Data point importance ranking from learned models in single-class and multiclass experiments
| Single-class experiments | Multiclass experiments | ||||
|---|---|---|---|---|---|
| Data points | Importance mean | Importance Sdv | Data points | Importance mean | Importance Sdv |
| sCAD | 0.27 | 0.035 | Age | 0.18 | 0.023 |
| Age | 0.14 | 0.026 | HFrEF | 0.15 | 0.029 |
| BMI | 0.14 | 0.026 | Most recent eGFR | 0.14 | 0.025 |
| Most recent eGFR | 0.13 | 0.021 | sCAD | 0.13 | 0.023 |
| Most recent EF | 0.07 | 0.016 | BMI | 0.12 | 0.036 |
| PAD | 0.07 | 0.020 | Most recent EF | 0.09 | 0.014 |
| Previous cath | 0.07 | 0.022 | HFpEF | 0.07 | 0.040 |
| Anemia | 0.03 | 0.020 | PAD | 0.04 | 0.011 |
| Sex | 0.03 | 0.022 | Pulmonary edema | 0.04 | 0.015 |
| CKD | 0.02 | 0.019 | Previous cath | 0.03 | 0.008 |
| Stroke | 0.02 | 0.015 | Sex | 0.004 | 0.013 |
| Pulmonary edema | 0.003 | 0.009 | Anemia | 0.003 | 0.011 |
| RAS | 0.002 | 0.004 | CKD | 0.003 | 0.010 |
| DM | 0 | 0 | Stroke | 0.002 | 0.009 |
| HTN | 0 | 0 | HTN | 0 | 0 |
| HFrEF | 0 | 0 | DM | 0 | 0 |
| Most recent creatinine | 0 | 0 | Most recent creatinine | 0 | 0 |
| HFpEF | 0 | 0 | RAS | 0 | 0 |
BMI = body mass index; Cath = catheterization; CKD = chronic kidney disease; DM = diabetes mellitus; EF = ejection fraction; HFpEF = heart failure with preserved ejection fraction; HFrEF = heart failure with reduced ejection fraction; HTN = hypertension; PAD = peripheral arterial disease; RAS = renal arterial stenosis; sCAD = suspected coronary artery disease; Sdv= standard deviation.
Figure 3Performance of random forest model in predicting hemodynamically significant coronary artery disease (CAD) by single-class strategy.

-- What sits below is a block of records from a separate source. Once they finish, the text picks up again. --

/-! ### Writes (R20, R659) -/

/-- A 32-bit write, `held` being the low half held until now: a low half of a 64-bit register is held, a high half takes the
held or the stored low half with it. -/
def write32 (s : State) (who : Option Nat) (port fn off : Nat) (w : W32) (held : Option (Nat × W32)) : State :=
  match regAt s who off with
  | none => countErr s who
  | some (r, false) => if r.wide then modFunc s port fn (fun f => { f with hold := some (off, w) }) else r.write (w.setWidth 64) s
  | some (r, true) =>
    let low : W32 := match held with
      | some (o, l) => if o + 4 = off then l else r.low
      | none => r.low
    r.write (place 64 0 low ||| place 64 32 w) s

/-- A write of 4 or 8 bytes by a function: a held low half is used or discarded. 8 bytes on 32-bit registers are two writes,
the lower first. -/
def writeBar0 (s : State) (port fn off : Nat) (data : W64) (wide : Bool) : State :=
  let who := fnStall s port fn
  let held := (getFunc s port fn).hold
  let s := modFunc s port fn (fun f => { f with hold := none })
  if restoring s && decide (0x10000 ≤ off) then s
  else if decide (off % (if wide then 8 else 4) ≠ 0) then countErr s who
  else if decide (who = some 0) && decide (0x80000 ≤ off) && mgmtBlocked s then accErr s 0
  else if wide then
    match regAt s who off with
    | some (r, false) =>
      if r.wide then r.write data s
      else write32 (write32 s who port fn off (data.setWidth 32) none) who port fn (off + 4) ((data >>> 32).setWidth 32) none
    | _ => write32 (write32 s who port fn off (data.setWidth 32) none) who port fn (off + 4) ((data >>> 32).setWidth 32) none
  else write32 s who port fn off (data.setWidth 32) held

/-- REGISTER_WRITE (R18): a write acts by the field types of the register at the offset. -/
def execRegisterWrite (port : Fin 2) (fn : BitVec 4) (addr : BitVec 20) (data : W64) (wide : Bool) (s : State) :
    Host.Outcome State Fault Refusal :=
  .next (writeBar0 s port.val fn.toNat addr.toNat data wide)

/-! ### Reads (R20, R659) -/

/-- A 32-bit read: the low half of a 64-bit register latches its high half. -/
def read32 (s : State) (who : Option Nat) (port fn off : Nat) : W32 × State :=
  match regAt s who off with
  | none => (0, countErr s who)
  | some (r, false) =>
    if r.wide then (r.value.setWidth 32, modFunc s port fn (fun f => { f with latch := some (off, (r.value >>> 32).setWidth 32) }))
    else (r.value.setWidth 32, s)
  | some (r, true) => match (getFunc s port fn).latch with
    | some (o, v) => if o + 4 = off then (v, modFunc s port fn (fun f => { f with latch := none })) else ((r.value >>> 32).setWidth 32, s)
    | none => ((r.value >>> 32).setWidth 32, s)

/-- A read of 4 or 8 bytes by a function. -/
def readBar0 (s : State) (port fn off : Nat) (wide : Bool) : W64 × State :=
  let who := fnStall s port fn
  let two (s : State) : W64 × State :=
    let a := read32 s who port fn off
    let b := read32 a.2 who port fn (off + 4)
    (place 64 0 a.1 ||| place 64 32 b.1, b.2)
  if restoring s && decide (0x10000 ≤ off) then (0, s)
  else if decide (off % (if wide then 8 else 4) ≠ 0) then (0, countErr s who)
  else if wide then
    match regAt s who off with
    | some (r, false) => if r.wide then (r.value, s) else two s
    | _ => two s
  else let a := read32 s who port fn off; (a.1.setWidth 64, a.2)

/-! ### SNAPSHOT (R627, Table 17-11) -/

/-- A signed value in 64 bits. -/
def sx {w : Nat} (v : BitVec w) : W64 := v.signExtend 64
def zx {w : Nat} (v : BitVec w) : W64 := v.setWidth 64

/-- The values of a counter group. -/
def groupValues (s : State) (g : Nat) : List W64 :=
  if g = 0 then
    [s.air.abs, BitVec.ofInt 64 s.air.phaseErr, BitVec.ofNat 64 (holdEst s), zx s.air.gaitLate, s.power.energy, s.power.intEnergy,
     throttledNs s, place 64 0 s.power.tj ||| place 64 8 s.power.ts, zx s.trail.wr, zx s.trail.lost, zx (fltDevSts s), zx s.flt.cntG]
  else if g ≤ 8 then
    let x := getCarrier s (g - 1)
    [x.slotsCnt, x.blkOk, x.blkFail, zx x.miss, zx x.failed, zx x.noPlan, zx x.overwrite, zx x.satCnt, zx x.repSeq, gainCur x]
  else if g ≤ 12 then
    let t := getTth s (g - 9)
    [t.cw, t.cwFail, t.bchFixed, t.txFrames, t.rxFrames, zx t.retx, zx t.dup, zx (pair16 t.lq t.lqPeer), zx t.snr, sx t.timeOfs, sx t.timeDly]
  else if g = 13 then
    let half (k : Nat) : List W64 :=
      let x := getGirth s k
      [x.txFlits, x.rxFlits, zx x.crcErr, zx x.replay, zx x.retrain, zx x.timeAdj]
    half 0 ++ [0, 0] ++ half 1
  else if g = 14 then (List.range 8).map (fun n => (getArr s n).cycles) ++ (List.range 8).map (fun n => (getArr s n).gated)
  else (List.range 16).map (fun i => (getStall s i).arrNs)

/-- The group is copied within one tick, with ATM_TIME. -/
def takeSnapshot (s : State) (g : Nat) : State :=
  let vs := groupValues s g
  { s with flt := { s.flt with
    snaps := (List.range 16).foldl (fun t k => tset 0 t (16 * g + k) (vs.getD k 0)) s.flt.snaps,
    snapTime := tset 0 s.flt.snapTime g (atmTime s.air) } }

def execSnapshot (group : Fin 16) (s : State) : Host.Outcome State Fault Refusal :=
  match takeAct s 8 (BitVec.ofNat 8 group.val) (fun _ => true) with
  | some (_, s) => .next (takeSnapshot s group.val)
  | none => .next s

end Sys2Proof.Machine
end

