-- ==== Sys2Proof/Machine/Smbus.lean ====
section
/-!
DEFINITION. The SMBus target's register view (R145, R565, R664, Tables 15-12, 17-9, 19-8) and the test port (R567, R568,
Table 15-14).
-/
namespace Sys2Proof.Machine

/-! ### The SMBus view -/

/-- The offsets of Table 19-8, as ranges. -/
def smRanges : List (Nat × Nat) :=
  [(0x0000, 0x0048), (0x81000, 0x81004), (0x83008, 0x83010), (0x86000, 0x86014), (0x87000, 0x87088), (0x88000, 0x88010),
   (0x84000, 0x84014), (0x8402C, 0x84030), (0x84080, 0x840B0), (0x8500C, 0x85020), (0x85024, 0x8502C), (0x85030, 0x85038),
   (0x85040, 0x85080)]

/-- The word at a word-aligned offset of the view; every other offset reads 0. The target latches the high half of a 64-bit
register as a function does (R20, R659). -/
def smWord (s : State) (y : Nat) : W32 × State :=
  if smRanges.any (fun r => decide (r.1 ≤ y) && decide (y < r.2)) then
    match regAt s (some 0) y with
    | some (r, false) => (r.value.setWidth 32, if r.wide then { s with smLatch := some (y, (r.value >>> 32).setWidth 32) } else s)
    | some (r, true) => match s.smLatch with
      | some (o, v) => if o + 4 = y then (v, { s with smLatch := none }) else ((r.value >>> 32).setWidth 32, s)
      | none => ((r.value >>> 32).setWidth 32, s)
    | none => (0, s)
  else (0, s)

/-- 32 bytes of the view from an offset, in ascending offset. -/
def smView (s : State) (y : Nat) : List Byte × State :=
  let words := if y % 4 = 0 then 8 else 9
  let r := (List.range words).foldl (fun (x : List Byte × State) k =>
    let w := smWord x.2 (y / 4 * 4 + 4 * k)
    (x.1 ++ bytesOf w.1, w.2)) ([], s)
  (slice r.1 (y % 4) 32, r.2)

/-- SET_ADDR. -/
def execSetAddr (offset : W32) (s : State) : Host.Outcome State Fault Refusal := .next { s with smPtr := offset }

/-- READ: 32 bytes from the pointer, which then advances by 32. -/
def execRead (s : State) : Host.Outcome State Fault Refusal :=
  let r := smView s s.smPtr.toNat
  .next (smAnswer { r.2 with smPtr := s.smPtr + 32 } r.1)

/-- FAULT_SUMMARY (Table 17-9). -/
def faultSummary (s : State) : List Byte :=
  bytesOf (fltDevSts s) ++ bytesOf s.flt.last ++ bytesOf (trlSts s.trail) ++ bytesOf (limitSts s.power) ++ bytesOf s.power.tripCnt
    ++ bytesOf (flag 32 0 (degraded s)) ++ bytesOf ((stlSummary s).setWidth 32)
def execFaultSummary (s : State) : Host.Outcome State Fault Refusal := .next (smAnswer s (faultSummary s))

/-- A command byte not listed, a wrong PEC or a protocol error: NACKed, and recorded (R565, R573). -/
def execSmbusUnknown (cmd : Byte) (reason : BitVec 2) (s : State) : Host.Outcome State Fault Refusal :=
  .next (smNack s cmd (reason.setWidth 8))

/-! ### The test port -/

def getJtag (s : State) (d : Nat) : Tap := tget {} s.taps d
def modJtag (s : State) (d : Nat) (f : Tap → Tap) : State := { s with taps := tmod {} s.taps d f }

/-- Whether a die is in the chain: 0 the compute die, 1 and 2 the I/O dies. -/
def inChain (s : State) (d : Nat) : Bool := decide (d = 0) || s.fuses.iodEn.getLsbD (d - 1)

/-- The bits of a word as they are shifted out, the least significant first. -/
def bitsOf {w : Nat} (v : BitVec w) : List Bool := (List.range w).map (fun k => v.getLsbD k)

/-- An instruction of a present die: its code is loaded, and the covered balls are driven or released. -/
def tapLoad (s : State) (d : Nat) (ir : Byte) (driven highz : Bool) : State :=
  modJtag s d (fun t => { t with ir := ir, driven := driven, highz := highz })

/-- BYPASS: one bit, 0 when captured, stands between TDI and TDO. -/
def tapBypass (s : State) (d : Nat) : State := emit (tapLoad s d 0xFF false false) (.tdo d [false])

/-- What a present die's TAP does; a die not in the chain does nothing. -/
def tapAt (s : State) (d : Nat) (f : State → State) : Host.Outcome State Fault Refusal := if inChain s d then .next (f s) else .next s

/-- A private instruction: the compute die's alone, and only with TEST_EN; else it acts as BYPASS (R568). -/
def tapPrivate (s : State) (d : Nat) (f : State → State) : Host.Outcome State Fault Refusal :=
  tapAt s d (fun s => if s.testEn && decide (d = 0) then f s else tapBypass s d)

/-- Test-Logic-Reset. -/
def execTapReset (s : State) : Host.Outcome State Fault Refusal :=
  .next ((List.range 3).foldl (fun s d => if inChain s d then tapLoad s d 0x01 false false else s) s)

def execExtest (die : Fin 3) (s : State) : Host.Outcome State Fault Refusal := tapAt s die.val (fun s => tapLoad s die.val 0x00 true false)

/-- IDCODE: the compute die's is BOOT_IDCODE; an I/O die's is its builder's, a free value. -/
def execIdcode (die : Fin 3) (s : State) : Host.Outcome State Fault Refusal :=
  tapAt s die.val (fun s =>
    if die.val = 0 then emit (tapLoad s 0 0x01 false false) (.tdo 0 (bitsOf idcodeWord))
    else emit (drew (tapLoad s die.val 0x01 false false)) (.tdo die.val (bitsOf ((draw s).setWidth 32 : W32))))

/-- SAMPLE/PRELOAD: what the covered balls hold is shifted out while the register is preloaded. -/
def execSamplePreload (die : Fin 3) (balls preload : List Bool) (s : State) : Host.Outcome State Fault Refusal :=
  tapAt s die.val (fun s =>
    emit (modJtag (tapLoad s die.val 0x02 false false) die.val (fun t => { t with bsr := preload })) (.tdo die.val balls))

/-- CLAMP: the balls hold the register's values while TDI bypasses to TDO. -/
def execClamp (die : Fin 3) (s : State) : Host.Outcome State Fault Refusal :=
  tapAt s die.val (fun s => emit (tapLoad s die.val 0x03 true false) (.tdo die.val [false]))

def execHighz (die : Fin 3) (s : State) : Host.Outcome State Fault Refusal :=
  tapAt s die.val (fun s => emit (tapLoad s die.val 0x04 false true) (.tdo die.val [false]))

/-- FUSE_READ: the fuse map of Tables 2-3 to 2-6, in their order. -/
def execFuseRead (die : Fin 3) (s : State) : Host.Outcome State Fault Refusal :=
  tapPrivate s die.val (fun s => emit (tapLoad s 0 0x20 false false) (.tdo 0 (bitsOf (bootDesig s.fuses) ++ bitsOf (bootDies s.fuses)
    ++ bitsOf (s.fuses.pcrEn.setWidth 64) ++ bitsOf (s.fuses.decEn.setWidth 32))))

/-- BIST_RUN: the self-test of R241, with the arrays that fail it. -/
def execBistRun (die : Fin 3) (failed : BitVec 8) (s : State) : Host.Outcome State Fault Refusal :=
  tapPrivate s die.val (fun s => selfTestDone (tapLoad s 0 0x21 false false) failed)

/-- BIST_STS: ARR_STS of every array, MA0 first. -/
def execBistSts (die : Fin 3) (s : State) : Host.Outcome State Fault Refusal :=
  tapPrivate s die.val (fun s => emit (tapLoad s 0 0x22 false false) (.tdo 0 ((List.range 8).flatMap (fun n => bitsOf (arrSts s n)))))

def execBypass (die : Fin 3) (s : State) : Host.Outcome State Fault Refusal := tapAt s die.val (fun s => tapBypass s die.val)

end Sys2Proof.Machine
end

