-- ==== Sys2Proof/Machine/Step.lean ====
section
/-!
DEFINITION. One step: the command at the front of the queue is taken and run (notes/assumptions/1.md).
-/
namespace Sys2Proof.Machine

/-- The step of the block. On an empty queue the block idles (notes/assumptions/1.md). -/
def step (s : State) : Host.Outcome State Fault Refusal :=
  match s.pending with
  | [] => .next s
  | c :: rest => exec c { s with pending := rest }

/-- `s` with the command that the word spells put at the front of its queue; `s` where the word spells none. -/
def State.withFetchWord (s : State) (nbits w : Nat) : State :=
  match Sys2Proof.decodeTableWord nbits w with
  | some c => { s with pending := c :: s.pending }
  | none => s

end Sys2Proof.Machine
end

A: Receiver operating characteristic curves (ROCs) for single-class strategy in predicting any hemodynamically significant CAD. B: The performance of the machine learning model was assessed by sensitivity, specificity, precision, and F1 score. AUC = area under the curve; Sdv = standard deviation.